We also wanted to simplify and rationalize the sometimes confusing mix of ways to access different representations of a resource, such as the HTML page or RDF/XML representation (the set of semantic triples whose subject or object is the URL). When we started out,

  • adding an .rdf suffix to the ARK URL led to the RDF/XML representation,
  • adding an .rdf suffix to the impersistent page URL did the same thing, and
  • using HTTP content negotiation via a software client was a third way.

Where we got to

To simplify the user experience and our own maintenance, we added download buttons to help users explicitly request a representation. We also took advantage of the ARK variant qualifier mechanism to support the same thing for software (and human) clients.
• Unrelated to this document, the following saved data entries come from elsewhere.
-- ==== Sys2Proof/Certificates/Slice0/Obligations.lean ====
section
/-! DEFINITION. The statements of this row, for the provers: what each command does where it completes, what it changes, and what every
step keeps. -/

open Sys2Proof Sys2Proof.Machine

/-- Stepping a state runs the command at the front of its queue on the state with the queue's rest. -/
def Obligations.StepRunsTheFrontCommand : Prop :=
  ∀ (c : Instr) (s : State), step { s with pending := c :: s.pending } = exec c s

/-- On an empty queue a step passes one nanosecond and does nothing else. The model's own choice: log entry 6. -/
def Obligations.EmptyQueuePassesANanosecond : Prop :=
  ∀ s : State, s.pending = [] → ∃ t, step s = .next t ∧ t.now = s.now + 1 ∧ s.allRegs t ∧ s.sameParts t [.now]

/-- Every command answers a next state from every state, leaves the queue of waiting commands as it is, and changes no field of the
state and no register block but those that `mayChange` lists for it; where memory is not among them, no byte of it. -/
def Obligations.CommandsChangeOnlyTheirParts : Prop :=
  ∀ (i : Instr) (s : State), ∃ t, exec i s = .next t ∧ t.pending = s.pending ∧ s.sameParts t (mayChange i).1 ∧
    (∀ b ∈ Block.all, b ∉ (mayChange i).2 → ∀ f : Fld, f.blk = b.no → t.rd f = s.rd f) ∧
    (.mem ∉ (mayChange i).1 → s.sameMem t)

/-- Every step keeps memory and the register store in their one canonical form. -/
def Obligations.StepsKeepTheCanonicalForm : Prop :=
  ∀ s t : State, s.canonical → step s = .next t → t.canonical

/-- After reset memory lists nothing and every register holds its reset value, in canonical form, with no command waiting. Where the spec gives no reset
value it is the model's: log entries 3, 4 and 43. -/
def Obligations.ResetIsCanonical : Prop :=
  State.reset.canonical ∧ State.reset.bounded ∧ State.reset.pending = [] ∧ (∀ a, memByte State.reset.mem a = 0) ∧ ∀ f : Fld, State.reset.rd f = f.rst

/-- No step takes Amelo's hold beyond 4,096 replies or the scorebook's ring beyond 8,192 records (R361, R471). -/
def Obligations.StepsKeepTheHoldAndTheRingWithinTheirSizes : Prop :=
  ∀ s t : State, s.bounded → step s = .next t → t.bounded

/-- No step lowers an SVN floor, the signature reservation or the configuration record's counter (R454, R456, R463). -/
def Obligations.FlashCountersNeverFall : Prop :=
  ∀ s t : State, step s = .next t → s.flashRises t

/-- NOP completes at once; FENCE completes when no earlier command of its channel, or of its host with ALL_CHANNELS, is left, and
changes nothing before that (R365). The two ways to name the earlier commands of a host's channels follow Table 15-6. -/
def Obligations.NopEndsAtOnceAndFenceAfterEarlierCommands : Prop :=
  (∀ (s : State) (k : Nat) (c : Cmd), s.cmdAt k 0x00 = some c → checkNop s c = none →
    ∃ t, exec (.nop k) s = .next t ∧ s.onlyEnds t k stDone 0 0 0 0) ∧
  (∀ (s : State) (k : Nat) (c : Cmd), s.cmdAt k 0x01 = some c → checkFence s c = none → c.src < 2 →
    (∀ d ∈ s.cmds, d.id < c.id → d.src = c.src → d.chan ≠ c.chan ∧ bit (c.p 0) 0 = false) →
    ∃ t, exec (.fence k) s = .next t ∧ s.onlyEnds t k stDone 0 0 0 0) ∧
  (∀ (s : State) (k : Nat) (c d : Cmd), s.cmdAt k 0x01 = some c → checkFence s c = none → c.src < 2 →
    d ∈ s.cmds → d.id < c.id → d.src = c.src → (d.chan = c.chan ∨ bit (c.p 0) 0 = true) → exec (.fence k) s = .next s)

/-- SIGNAL stores VALUE, or adds it modulo 2⁶⁴ and returns the old value in OUT0, at the 8 bytes it names and nowhere else (R365): with
BUS in the sending host's memory while that host is ATTACHED, else at its context's address where the page is homed here. For a word homed on
another member a fabric request goes to that member under the command's name and the command runs on: a fetch-and-add of VALUE, a swap with
VALUE in a module's memory, and in a host's memory a load of the block, into which VALUE is merged. A fault that is not served ends the
command FAULTED (R288, R290). -/
def Obligations.SignalStoresOrAddsItsValue : Prop :=
  (∀ (s : State) (k : Nat) (c : Cmd), s.cmdAt k 0x02 = some c → checkSignal s c = none → bit (c.p 0) 1 = true → s.attached c.src = true →
    ∃ t, exec (.signal k) s = .next t ∧ t.ended k stDone 0 0 0 0 ∧ s.storedAt t (hostKey c.src (c.p 1)) 8 (c.p 2) ∧ s.allRegs t ∧
      s.sameParts t [.mem, .cmds, .doneCtr]) ∧
  (∀ (s : State) (k key leaf : Nat) (c : Cmd), s.cmdAt k 0x02 = some c → checkSignal s c = none → bit (c.p 0) 1 = false →
    s.access c.context (c.p 1) true (bit (c.p 0) 0) = .ok (.here key) leaf →
    ∃ t, exec (.signal k) s = .next t ∧
      t.ended k stDone 0 (if bit (c.p 0) 0 then s.load key 8 else 0) 0 0 ∧
      s.storedAt t key 8 (if bit (c.p 0) 0 then s.load key 8 + c.p 2 else c.p 2) ∧ s.allRegs t ∧ s.sameParts t [.mem, .cmds, .doneCtr]) ∧
  (∀ (s : State) (k chip host off leaf : Nat) (c : Cmd), s.cmdAt k 0x02 = some c → checkSignal s c = none → bit (c.p 0) 1 = false →
    s.access c.context (c.p 1) true (bit (c.p 0) 0) = .ok (.far chip host off) leaf → off % 8 = 0 →
    ∃ t, exec (.signal k) s = .next t ∧ t.runs k ∧ s.sameMem t ∧ ∃ q ∈ t.fabric.reqs, q.target = chip ∧ q.who.a = c.id ∧
      (bit (c.p 0) 0 = true → q.op = 0x15 ∧ q.offset = off ∧ q.data = leVals 8 (c.p 2) ++ List.replicate 56 0) ∧
      (bit (c.p 0) 0 = false → host = 0 → q.op = 0x13 ∧ q.offset = off ∧ q.data = leVals 8 (c.p 2) ++ List.replicate 56 0) ∧
      (bit (c.p 0) 0 = false → host ≠ 0 → q.op = 0x01 ∧ q.host = host ∧ q.offset = off / 64 * 64 ∧ q.data = off % 64 :: leVals 8 (c.p 2))) ∧
  (∀ (s : State) (k d : Nat) (c : Cmd), s.cmdAt k 0x02 = some c → checkSignal s c = none → bit (c.p 0) 1 = false →
    s.access c.context (c.p 1) true (bit (c.p 0) 0) = .bad d →
    ∃ t, exec (.signal k) s = .next t ∧ s.onlyEnds t k stFaulted d 0 0 0)

/-- TIMESTAMP returns the time base in OUT0 and Bimon's tick count in OUT1, and stores the time base as one 8-byte store where VA is not
zero and homed here (R365, Table 15-6). -/
def Obligations.TimestampReturnsAndStoresTheTimeBase : Prop :=
  (∀ (s : State) (k : Nat) (c : Cmd), s.cmdAt k 0x04 = some c → checkTimestamp s c = none → c.p 1 = 0 →
    ∃ t, exec (.timestamp k) s = .next t ∧ s.onlyEnds t k stDone 0 s.timeBase (s.rd MGMT.TICK.COUNT) 0) ∧
  (∀ (s : State) (k key leaf : Nat) (c : Cmd), s.cmdAt k 0x04 = some c → checkTimestamp s c = none → c.p 1 ≠ 0 →
    s.access c.context (c.p 1) true false = .ok (.here key) leaf → s.hasReqs c.origin.who = false →
    ∃ t, exec (.timestamp k) s = .next t ∧ t.ended k stDone 0 s.timeBase (s.rd MGMT.TICK.COUNT) 0 ∧ s.storedAt t key 8 s.timeBase ∧
      s.allRegs t ∧ s.sameParts t [.mem, .cmds, .doneCtr, .fabric, .tlbs, .freeCtr])

/-- WAIT reads its word when its unit takes it and WAIT_POLL reads it again: the command ends DONE with the word in OUT0 where the word
meets COND (unsigned at least, equal, different), and waits on where it does not; WAIT_TIMEOUT ends it TIMED_OUT once TIMEOUT_US has passed
since its acceptance, and does nothing before. The block of a word homed on another member is loaded from there, and the command waits on
(R366, Table 15-6). -/
def Obligations.WaitEndsWhenItsConditionHoldsOrItsTimeIsUp : Prop :=
  (∀ (s : State) (k key leaf : Nat) (c : Cmd), s.cmdAt k 0x03 = some c → checkWait s c = none →
    s.access c.context (c.p 1) false false = .ok (.here key) leaf →
    ∃ t, exec (.wait k) s = .next t ∧ s.sameMem t ∧ s.allRegs t ∧
      (waitMeets c (s.load key 8) → t.ended k stDone 0 (s.load key 8) 0 0) ∧
      (¬waitMeets c (s.load key 8) → t.runs k)) ∧
  (∀ (s : State) (k key leaf : Nat) (c : Cmd), s.waiting k = some c → bits (c.p 0) 0 2 < 3 →
    s.access c.context (c.p 1) false false = .ok (.here key) leaf →
    ∃ t, exec (.waitPoll k) s = .next t ∧ s.sameMem t ∧ s.allRegs t ∧
      (waitMeets c (s.load key 8) → t.ended k stDone 0 (s.load key 8) 0 0) ∧
      (¬waitMeets c (s.load key 8) → t.runs k)) ∧
  (∀ (s : State) (k chip host off leaf : Nat) (c : Cmd), s.cmdAt k 0x03 = some c → checkWait s c = none →
    s.access c.context (c.p 1) false false = .ok (.far chip host off) leaf →
    ∃ t, exec (.wait k) s = .next t ∧ t.runs k ∧ s.sameMem t ∧
      ∃ q ∈ t.fabric.reqs, q.op = 0x01 ∧ q.target = chip ∧ q.host = host ∧ q.offset = off / 64 * 64 ∧ q.who = ⟨1, c.id, 3, off % 64⟩) ∧
  (∀ (s : State) (k : Nat) (c : Cmd), s.waiting k = some c →
    (c.since + 1000 * c.p 3 ≤ s.now → ∃ t, exec (.waitTimeout k) s = .next t ∧ s.onlyEnds t k stTimedOut 0 0 0 0) ∧
    (s.now < c.since + 1000 * c.p 3 → exec (.waitTimeout k) s = .next s))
Since the website redesign, access to different representations of the resource is provided using the following qualifiers (suffixes):

  • .rdf or .rdfxml for RDF/XML
  • .rdfnt for N-triples
  • .rdfn3 for Notation3
  • .rdfjsonld for JSON-LD
  • .json for JSON
  • .pdf for PDF

For example, here’s some of the metadata downloaded in RDF/XML upon accessing https://data.bnf.fr/ark:/12148/cb12515307z.rdfxml.
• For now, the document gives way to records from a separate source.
/-! raise. -/

@[simp] theorem State.raise_now (s : State) (h v : Nat) : (s.raise h v).now = s.now := by
  unfold State.raise; split <;> [split <;> rfl; rfl]
@[simp] theorem State.raise_freeCtr (s : State) (h v : Nat) : (s.raise h v).freeCtr = s.freeCtr := by
  unfold State.raise; split <;> [split <;> rfl; rfl]
@[simp] theorem State.raise_regs (s : State) (h v : Nat) : (s.raise h v).regs = s.regs := by
  unfold State.raise; split <;> [split <;> rfl; rfl]
@[simp] theorem State.raise_mem (s : State) (h v : Nat) : (s.raise h v).mem = s.mem := by
  unfold State.raise; split <;> [split <;> rfl; rfl]
@[simp] theorem State.raise_pending (s : State) (h v : Nat) : (s.raise h v).pending = s.pending := by
  unfold State.raise; split <;> [split <;> rfl; rfl]
@[simp] theorem State.raise_score (s : State) (h v : Nat) : (s.raise h v).score = s.score := by
  unfold State.raise; split <;> [split <;> rfl; rfl]
@[simp] theorem State.raise_chans (s : State) (h v : Nat) : (s.raise h v).chans = s.chans := by
  unfold State.raise; split <;> [split <;> rfl; rfl]
@[simp] theorem State.raise_cmds (s : State) (h v : Nat) : (s.raise h v).cmds = s.cmds := by
  unfold State.raise; split <;> [split <;> rfl; rfl]
@[simp] theorem State.raise_nextCmd (s : State) (h v : Nat) : (s.raise h v).nextCmd = s.nextCmd := by
  unfold State.raise; split <;> [split <;> rfl; rfl]
@[simp] theorem State.raise_doneCtr (s : State) (h v : Nat) : (s.raise h v).doneCtr = s.doneCtr := by
  unfold State.raise; split <;> [split <;> rfl; rfl]
@[simp] theorem State.raise_grants (s : State) (h v : Nat) : (s.raise h v).grants = s.grants := by
  unfold State.raise; split <;> [split <;> rfl; rfl]
@[simp] theorem State.raise_hold (s : State) (h v : Nat) : (s.raise h v).hold = s.hold := by
  unfold State.raise; split <;> [split <;> rfl; rfl]
@[simp] theorem State.raise_late (s : State) (h v : Nat) : (s.raise h v).late = s.late := by
  unfold State.raise; split <;> [split <;> rfl; rfl]
@[simp] theorem State.raise_ctxs (s : State) (h v : Nat) : (s.raise h v).ctxs = s.ctxs := by
  unfold State.raise; split <;> [split <;> rfl; rfl]
@[simp] theorem State.raise_allocs (s : State) (h v : Nat) : (s.raise h v).allocs = s.allocs := by
  unfold State.raise; split <;> [split <;> rfl; rfl]
@[simp] theorem State.raise_ranges (s : State) (h v : Nat) : (s.raise h v).ranges = s.ranges := by
  unfold State.raise; split <;> [split <;> rfl; rfl]
@[simp] theorem State.raise_windows (s : State) (h v : Nat) : (s.raise h v).windows = s.windows := by
  unfold State.raise; split <;> [split <;> rfl; rfl]
@[simp] theorem State.raise_moves (s : State) (h v : Nat) : (s.raise h v).moves = s.moves := by
  unfold State.raise; split <;> [split <;> rfl; rfl]
@[simp] theorem State.raise_nextMove (s : State) (h v : Nat) : (s.raise h v).nextMove = s.nextMove := by
  unfold State.raise; split <;> [split <;> rfl; rfl]
@[simp] theorem State.raise_wants (s : State) (h v : Nat) : (s.raise h v).wants = s.wants := by
  unfold State.raise; split <;> [split <;> rfl; rfl]
@[simp] theorem State.raise_fwds (s : State) (h v : Nat) : (s.raise h v).fwds = s.fwds := by
  unfold State.raise; split <;> [split <;> rfl; rfl]
@[simp] theorem State.raise_remaps (s : State) (h v : Nat) : (s.raise h v).remaps = s.remaps := by
  unfold State.raise; split <;> [split <;> rfl; rfl]
@[simp] theorem State.raise_tlbs (s : State) (h v : Nat) : (s.raise h v).tlbs = s.tlbs := by
  unfold State.raise; split <;> [split <;> rfl; rfl]
@[simp] theorem State.raise_faults (s : State) (h v : Nat) : (s.raise h v).faults = s.faults := by
  unfold State.raise; split <;> [split <;> rfl; rfl]
@[simp] theorem State.raise_nextFault (s : State) (h v : Nat) : (s.raise h v).nextFault = s.nextFault := by
  unfold State.raise; split <;> [split <;> rfl; rfl]
@[simp] theorem State.raise_descs (s : State) (h v : Nat) : (s.raise h v).descs = s.descs := by
  unfold State.raise; split <;> [split <;> rfl; rfl]
@[simp] theorem State.raise_nextDesc (s : State) (h v : Nat) : (s.raise h v).nextDesc = s.nextDesc := by
  unfold State.raise; split <;> [split <;> rfl; rfl]
@[simp] theorem State.raise_fabric (s : State) (h v : Nat) : (s.raise h v).fabric = s.fabric := by
  unfold State.raise; split <;> [split <;> rfl; rfl]
@[simp] theorem State.raise_topo (s : State) (h v : Nat) : (s.raise h v).topo = s.topo := by
  unfold State.raise; split <;> [split <;> rfl; rfl]
@[simp] theorem State.raise_tiles (s : State) (h v : Nat) : (s.raise h v).tiles = s.tiles := by
  unfold State.raise; split <;> [split <;> rfl; rfl]
@[simp] theorem State.raise_nextTile (s : State) (h v : Nat) : (s.raise h v).nextTile = s.nextTile := by
  unfold State.raise; split <;> [split <;> rfl; rfl]
@[simp] theorem State.raise_arming (s : State) (h v : Nat) : (s.raise h v).arming = s.arming := by
  unfold State.raise; split <;> [split <;> rfl; rfl]
@[simp] theorem State.raise_injects (s : State) (h v : Nat) : (s.raise h v).injects = s.injects := by
  unfold State.raise; split <;> [split <;> rfl; rfl]
@[simp] theorem State.raise_routers (s : State) (h v : Nat) : (s.raise h v).routers = s.routers := by
  unfold State.raise; split <;> [split <;> rfl; rfl]
@[simp] theorem State.raise_areas (s : State) (h v : Nat) : (s.raise h v).areas = s.areas := by
  unfold State.raise; split <;> [split <;> rfl; rfl]
@[simp] theorem State.raise_decided (s : State) (h v : Nat) : (s.raise h v).decided = s.decided := by
  unfold State.raise; split <;> [split <;> rfl; rfl]
@[simp] theorem State.raise_stepSlots (s : State) (h v : Nat) : (s.raise h v).stepSlots = s.stepSlots := by
  unfold State.raise; split <;> [split <;> rfl; rfl]
@[simp] theorem State.raise_hands (s : State) (h v : Nat) : (s.raise h v).hands = s.hands := by
  unfold State.raise; split <;> [split <;> rfl; rfl]
@[simp] theorem State.raise_kitty (s : State) (h v : Nat) : (s.raise h v).kitty = s.kitty := by
  unfold State.raise; split <;> [split <;> rfl; rfl]
@[simp] theorem State.raise_steps (s : State) (h v : Nat) : (s.raise h v).steps = s.steps := by
  unfold State.raise; split <;> [split <;> rfl; rfl]
@[simp] theorem State.raise_entries (s : State) (h v : Nat) : (s.raise h v).entries = s.entries := by
  unfold State.raise; split <;> [split <;> rfl; rfl]
@[simp] theorem State.raise_treeNodes (s : State) (h v : Nat) : (s.raise h v).treeNodes = s.treeNodes := by
  unfold State.raise; split <;> [split <;> rfl; rfl]
@[simp] theorem State.raise_variants (s : State) (h v : Nat) : (s.raise h v).variants = s.variants := by
  unfold State.raise; split <;> [split <;> rfl; rfl]
@[simp] theorem State.raise_dealing (s : State) (h v : Nat) : (s.raise h v).dealing = s.dealing := by
  unfold State.raise; split <;> [split <;> rfl; rfl]
@[simp] theorem State.raise_accounts (s : State) (h v : Nat) : (s.raise h v).accounts = s.accounts := by
  unfold State.raise; split <;> [split <;> rfl; rfl]
@[simp] theorem State.raise_launches (s : State) (h v : Nat) : (s.raise h v).launches = s.launches := by
  unfold State.raise; split <;> [split <;> rfl; rfl]
@[simp] theorem State.raise_nextLaunch (s : State) (h v : Nat) : (s.raise h v).nextLaunch = s.nextLaunch := by
  unfold State.raise; split <;> [split <;> rfl; rfl]
@[simp] theorem State.raise_rings (s : State) (h v : Nat) : (s.raise h v).rings = s.rings := by
  unfold State.raise; split <;> [split <;> rfl; rfl]
@[simp] theorem State.raise_programs (s : State) (h v : Nat) : (s.raise h v).programs = s.programs := by
  unfold State.raise; split <;> [split <;> rfl; rfl]
@[simp] theorem State.raise_coreFree (s : State) (h v : Nat) : (s.raise h v).coreFree = s.coreFree := by
  unfold State.raise; split <;> [split <;> rfl; rfl]
@[simp] theorem State.raise_phaseSince (s : State) (h v : Nat) : (s.raise h v).phaseSince = s.phaseSince := by
  unfold State.raise; split <;> [split <;> rfl; rfl]
@[simp] theorem State.raise_phaseNs (s : State) (h v : Nat) : (s.raise h v).phaseNs = s.phaseNs := by
  unfold State.raise; split <;> [split <;> rfl; rfl]
@[simp] theorem State.raise_draws (s : State) (h v : Nat) : (s.raise h v).draws = s.draws := by
  unfold State.raise; split <;> [split <;> rfl; rfl]
@[simp] theorem State.raise_units (s : State) (h v : Nat) : (s.raise h v).units = s.units := by
  unfold State.raise; split <;> [split <;> rfl; rfl]
@[simp] theorem State.raise_bankMap (s : State) (h v : Nat) : (s.raise h v).bankMap = s.bankMap := by
  unfold State.raise; split <;> [split <;> rfl; rfl]
@[simp] theorem State.raise_badBanks (s : State) (h v : Nat) : (s.raise h v).badBanks = s.badBanks := by
  unfold State.raise; split <;> [split <;> rfl; rfl]
@[simp] theorem State.raise_selfDue (s : State) (h v : Nat) : (s.raise h v).selfDue = s.selfDue := by
  unfold State.raise; split <;> [split <;> rfl; rfl]
@[simp] theorem State.raise_recordDue (s : State) (h v : Nat) : (s.raise h v).recordDue = s.recordDue := by
  unfold State.raise; split <;> [split <;> rfl; rfl]
@[simp] theorem State.raise_slots (s : State) (h v : Nat) : (s.raise h v).slots = s.slots := by
  unfold State.raise; split <;> [split <;> rfl; rfl]
@[simp] theorem State.raise_switches (s : State) (h v : Nat) : (s.raise h v).switches = s.switches := by
  unfold State.raise; split <;> [split <;> rfl; rfl]
@[simp] theorem State.raise_windowTurn (s : State) (h v : Nat) : (s.raise h v).windowTurn = s.windowTurn := by
  unfold State.raise; split <;> [split <;> rfl; rfl]
@[simp] theorem State.raise_recheck (s : State) (h v : Nat) : (s.raise h v).recheck = s.recheck := by
  unfold State.raise; split <;> [split <;> rfl; rfl]
@[simp] theorem State.raise_recheckAt (s : State) (h v : Nat) : (s.raise h v).recheckAt = s.recheckAt := by
  unfold State.raise; split <;> [split <;> rfl; rfl]
@[simp] theorem State.raise_mgmt (s : State) (h v : Nat) : (s.raise h v).mgmt = s.mgmt := by
  unfold State.raise; split <;> [split <;> rfl; rfl]
@[simp] theorem State.raise_power (s : State) (h v : Nat) : (s.raise h v).power = s.power := by
  unfold State.raise; split <;> [split <;> rfl; rfl]
@[simp] theorem State.raise_sec (s : State) (h v : Nat) : (s.raise h v).sec = s.sec := by
  unfold State.raise; split <;> [split <;> rfl; rfl]
@[simp] theorem State.raise_clkMoved (s : State) (h v : Nat) : (s.raise h v).clkMoved = s.clkMoved := by
  unfold State.raise; split <;> [split <;> rfl; rfl]
@[simp] theorem State.raise_clkBring (s : State) (h v : Nat) : (s.raise h v).clkBring = s.clkBring := by
  unfold State.raise; split <;> [split <;> rfl; rfl]
@[simp] theorem State.raise_badSince (s : State) (h v : Nat) : (s.raise h v).badSince = s.badSince := by
  unfold State.raise; split <;> [split <;> rfl; rfl]
@[simp] theorem State.raise_tableWaits (s : State) (h v : Nat) : (s.raise h v).tableWaits = s.tableWaits := by
  unfold State.raise; split <;> [split <;> rfl; rfl]
@[simp] theorem State.raise_cacheSet (s : State) (h v : Nat) : (s.raise h v).cacheSet = s.cacheSet := by
  unfold State.raise; split <;> [split <;> rfl; rfl]
@[simp] theorem State.raise_ringLanded (s : State) (h v : Nat) : (s.raise h v).ringLanded = s.ringLanded := by
  unfold State.raise; split <;> [split <;> rfl; rfl]
@[simp] theorem State.raise_selfNow (s : State) (h v : Nat) : (s.raise h v).selfNow = s.selfNow := by
  unfold State.raise; split <;> [split <;> rfl; rfl]
@[simp] theorem State.raise_rd (s : State) (h v : Nat) (g : Fld) : (s.raise h v).rd g = s.rd g := congrArg (fun r => (aFind r g.key).getD g.rst) (State.raise_regs s h v)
<rdf:Description rdf:about="https://data.bnf.fr/ark:/12148/cb414064167#Expression">
  <bnfroles:r70 rdf:resource="https://data.bnf.fr/ark:/12148/cb12515307z#about"/>
  <marcrel:aut rdf:resource="https://data.bnf.fr/ark:/12148/cb12515307z#about"/>
  <dcterms:contributor rdf:resource="https://data.bnf.fr/ark:/12148/cb12515307z#about"/>
</rdf:Description>
  <rdf:Description rdf:about="https://data.bnf.fr/ark:/12148/cb12515307z">
  <rdf:type rdf:resource="http://www.w3.org/2004/02/skos/core#Concept"/>
  <bnf-onto:FRBNF rdf:datatype="http://www.w3.org/2001/XMLSchema#integer">12515307</bnf-onto:FRBNF>
  <skos:editorialNote xml:lang="fr">Le journal de Frida Kahlo / introd. de Carlos Fuentes ; av.-propos de Sarah M. Lowe ; [trad. de l'espagnol par Rauda Jamis, et de l'anglais par Martine Laroche et Olivier Meyer], 1995. - . - Frida Kahlo, Leo Matiz, 2003. - . -</skos:editorialNote>
  <skos:prefLabel xml:lang="fr">Frida Kahlo (1907-1954)</skos:prefLabel>
  <skos:altLabel xml:lang="fr">Frida Kahlo de Rivera (1907-1954)</skos:altLabel>
  <isni:identifierValid>0000000121477893</isni:identifierValid>
  <bnf-onto:isniAttributionDate rdf:datatype="http://www.w3.org/2001/XMLSchema#date">2013-10-24</bnf-onto:isniAttributionDate>
  <bnf-onto:isniAttributionAgency>VIAF</bnf-onto:isniAttributionAgency>
  <skos:note xml:lang="fr">Peintre. - Épouse du peintre : Diego Rivera (1886-1957)</skos:note>
  <dcterms:created>1996-06-04</dcterms:created>
  <dcterms:modified>2013-10-24</dcterms:modified>
  <foaf:focus rdf:resource="https://data.bnf.fr/ark:/12148/cb12515307z#about"/>
  <rdfs:seeAlso rdf:resource="http://fr.wikipedia.org/wiki/Frida_Kahlo"/>
  <rdfs:seeAlso rdf:resource="https://catalogue.bnf.fr/ark:/12148/cb12515307z"/>
  <rdau:P61160 rdf:resource="http://www.rdaregistry.info/termList/statIdentification/1001"/>
  <skos:exactMatch rdf:resource="http://fr.dbpedia.org/resource/Frida_Kahlo"/>
  <skos:exactMatch rdf:resource="http://fr.wikipedia.org/wiki/Frida_Kahlo"/>
  <skos:exactMatch rdf:resource="http://isni.org/isni/0000000121477893"/>
  <skos:exactMatch rdf:resource="https://musicbrainz.org/artist/15bd9f83-0073-432c-b1a4-0c3a6fa1e3b9"/>
  <skos:exactMatch rdf:resource="http://viaf.org/viaf/110981647/"/>
  <skos:exactMatch rdf:resource="http://wikidata.org/entity/Q5588"/>
  <skos:exactMatch rdf:resource="http://www.idref.fr/027696707"/>
  <skos:closeMatch rdf:resource="http://datos.bne.es/resource/XX1119271"/>
  <skos:closeMatch rdf:resource="http://d-nb.info/gnd/11855932X"/>
  <skos:closeMatch rdf:resource="http://id.loc.gov/authorities/n82031966"/>
</rdf:Description>

The “default” variant (no suffix) for https://data.bnf.fr/ark:/12148/cb12515307z returns simple metadata displayed in HTML, as shown below. All the download and export choices (PDF, JSON, XML, NT, N3, and JSON-LD) can be selected from the buttons and drop-down menus circled in red in the upper right-hand corner.

screenshot of page for artist Frida Kahlo

We invite you to visit dataBnF to see how the National Library of France provides simple access to all resource representations and makes the ARK identifier constantly visible to users.